Can NCLT order a buyout of my shares in a shareholder dispute?

Yes. Under Section 242 of the Companies Act 2013, NCLT has wide powers including ordering any member or the company to purchase shares at a fair value determined by an independent valuer. This is a common remedy in shareholder deadlock situations where the relationship between co-founders has irretrievably broken down.

How long does a shareholder dispute case take at NCLT?

Interim orders such as status quo or asset-freezing injunctions can be obtained within 2–4 weeks of filing in urgent cases. Final disposal of contested oppression and mismanagement petitions typically takes 1–3 years depending on complexity. Cases where parties reach a negotiated settlement during proceedings are resolved significantly faster.

Can I resolve a shareholder dispute without going to NCLT?

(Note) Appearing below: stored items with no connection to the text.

/-! ### Slot lending (R95-R97) -/

/-- The lowest-numbered slot reserved for a spilled owner, with no borrower in it, once the end of its last borrower has reached WB (R88, R95). -/
def Core.reservedSlot (x : Core) : Option Nat :=
  (List.range 16).find? (fun k => (x.slot k).st == .reserved && decide ((x.slot k).readyAt ≤ x.cycle))

/-- The lowest-numbered slot whose strand has been parked for 256 cc in a park that a wake releases. -/
def Core.lendable (x : Core) : Option Nat :=
  (List.range 16).find? (fun k =>
    let t := x.slot k
    t.st == .parked && t.spilled.isNone && (match t.park with | some q => q.kind == 1 && decide (q.since + 256 ≤ x.cycle) | none => false))

/-- The owner of a slot begins to move to the spill area: 40 cc. -/
def Slot.beginSpill (t : Slot) (cycle : Nat) : Slot :=
  { t with st := .spill, wait := .yield_ (cycle + 40),
           spilled := some { gen := t.gen, woken := false, park := t.park, origin := t.origin, posted := t.posted, acq := t.acq } }

/-- SLOT_LEND (R95): a ready codelet, no FREE slot: a reserved slot first, once a generation qualifies for it (R89), else a parked strand is
spilled. -/
def execSlotLend (c : Nat) (s : State) : Result :=
  let x := s.core c
  .next (if x.lend = false ∨ x.halted = true ∨ x.codeletWaits = false ∨ x.anyFree (userSlots c) x.cycle = true then s
    else match oldestReady x.staging with
      | none => s
      | some z =>
        if s.claimInBudget c z.rcb = false then s
        else if s.claimHeld c (.codelet z) then s.claimPower c (.codelet z)
        else match x.reservedSlot with
          | some k => if (x.slot k).nextGen.isSome then s.startClaim c k (.codelet z) else s
          | none =>
            match x.lendable with
            | some k => s.modSlot c k (fun t => t.beginSpill x.cycle)
            | none => s)

/-- SPILL (R95, R96): the record is written, and a ready codelet starts in the slot; without one the slot is reserved. -/
def execSpill (c k : Nat) (s : State) : Result :=
  let t := s.slot c k
  .next (match t.st, t.wait, t.spilled with
    | .spill, .yield_ due, some o =>
      if (s.core c).cycle < due then s
      else if s.isHeld (spillAddr c k) 1024 then s.powerFor (spillAddr c k) 1024
      else
        let rec_ := ({ t with st := .parked, spilled := none } : Slot).record
        let s1 := (s.writeWords (spillAddr c k) rec_).modSlot c k
          (fun t => { t.vacate (s.core c).cycle with spilled := some o, st := .reserved, wait := .none })
        match oldestReady (s1.core c).staging with
        | some z =>
          if s1.claimInBudget c z.rcb = true ∧ (s1.slot c k).nextGen.isSome = true ∧ s1.claimHeld c (.codelet z) = false then s1.startClaim c k (.codelet z)
          else s1.modSlot c k (fun t => t.vacate (s.core c).cycle)
        | none => s1.modSlot c k (fun t => t.vacate (s.core c).cycle)
    | _, _, _ => s)

/-- The owner of a slot as its spill record and its posted table give it, in its own generation. -/
def State.filled (s : State) (c : CoreId) (k : Nat) (o : Spilled) : Slot :=
  let t := s.slot c k
  { t.load (s.readWords (spillAddr c k) 128) (Config.freeWord s.free) with
    gen := o.gen, owes := false, posted := o.posted, acq := o.acq, spilled := none, wait := .none, park := none }

/-- FILL (R97): the owner returns to RUN and issues its parked instruction again. -/
def execFill (c k : Nat) (s : State) : Result :=
  let t := s.slot c k
  .next (match t.st, t.wait, t.spilled with
    | .fill, .yield_ due, some o =>
      if (s.core c).cycle < due then s
      else if s.isHeld (spillAddr c k) 1024 then s.powerFor (spillAddr c k) 1024
      else (s.setSlot c k { s.filled c k o with st := .run }).fresh
    | _, _, _ => s)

Yes — many shareholder disputes are resolved through commercial negotiation, mediation, or arbitration (if the shareholder agreement has an arbitration clause). We always explore settlement first, using NCLT as a backstop. However, for urgent matters involving asset stripping or fraudulent share transfers, immediate NCLT intervention may be the only effective remedy.

Can a director be removed without following the Section 169 procedure?

No. Under Section 169 of the Companies Act 2013, removal of a director requires a 28-day special notice to the company, the director must be given an opportunity to be heard (written representation read at the meeting), and an ordinary resolution must be passed. Failure to follow this procedure renders the removal void. An aggrieved director can challenge this before NCLT or the High Court and seek reinstatement.

What happens when a director's DIN is disqualified under Section 164?

Under Section 164(2) of the Companies Act 2013, a director is disqualified if the company has not filed financial statements or annual returns for 3 consecutive years, or has failed to repay deposits/debentures. A disqualified director is barred from appointment as director in any company for 5 years. The disqualification can be challenged before the High Court by way of a writ petition, particularly if the director was not responsible for the company default.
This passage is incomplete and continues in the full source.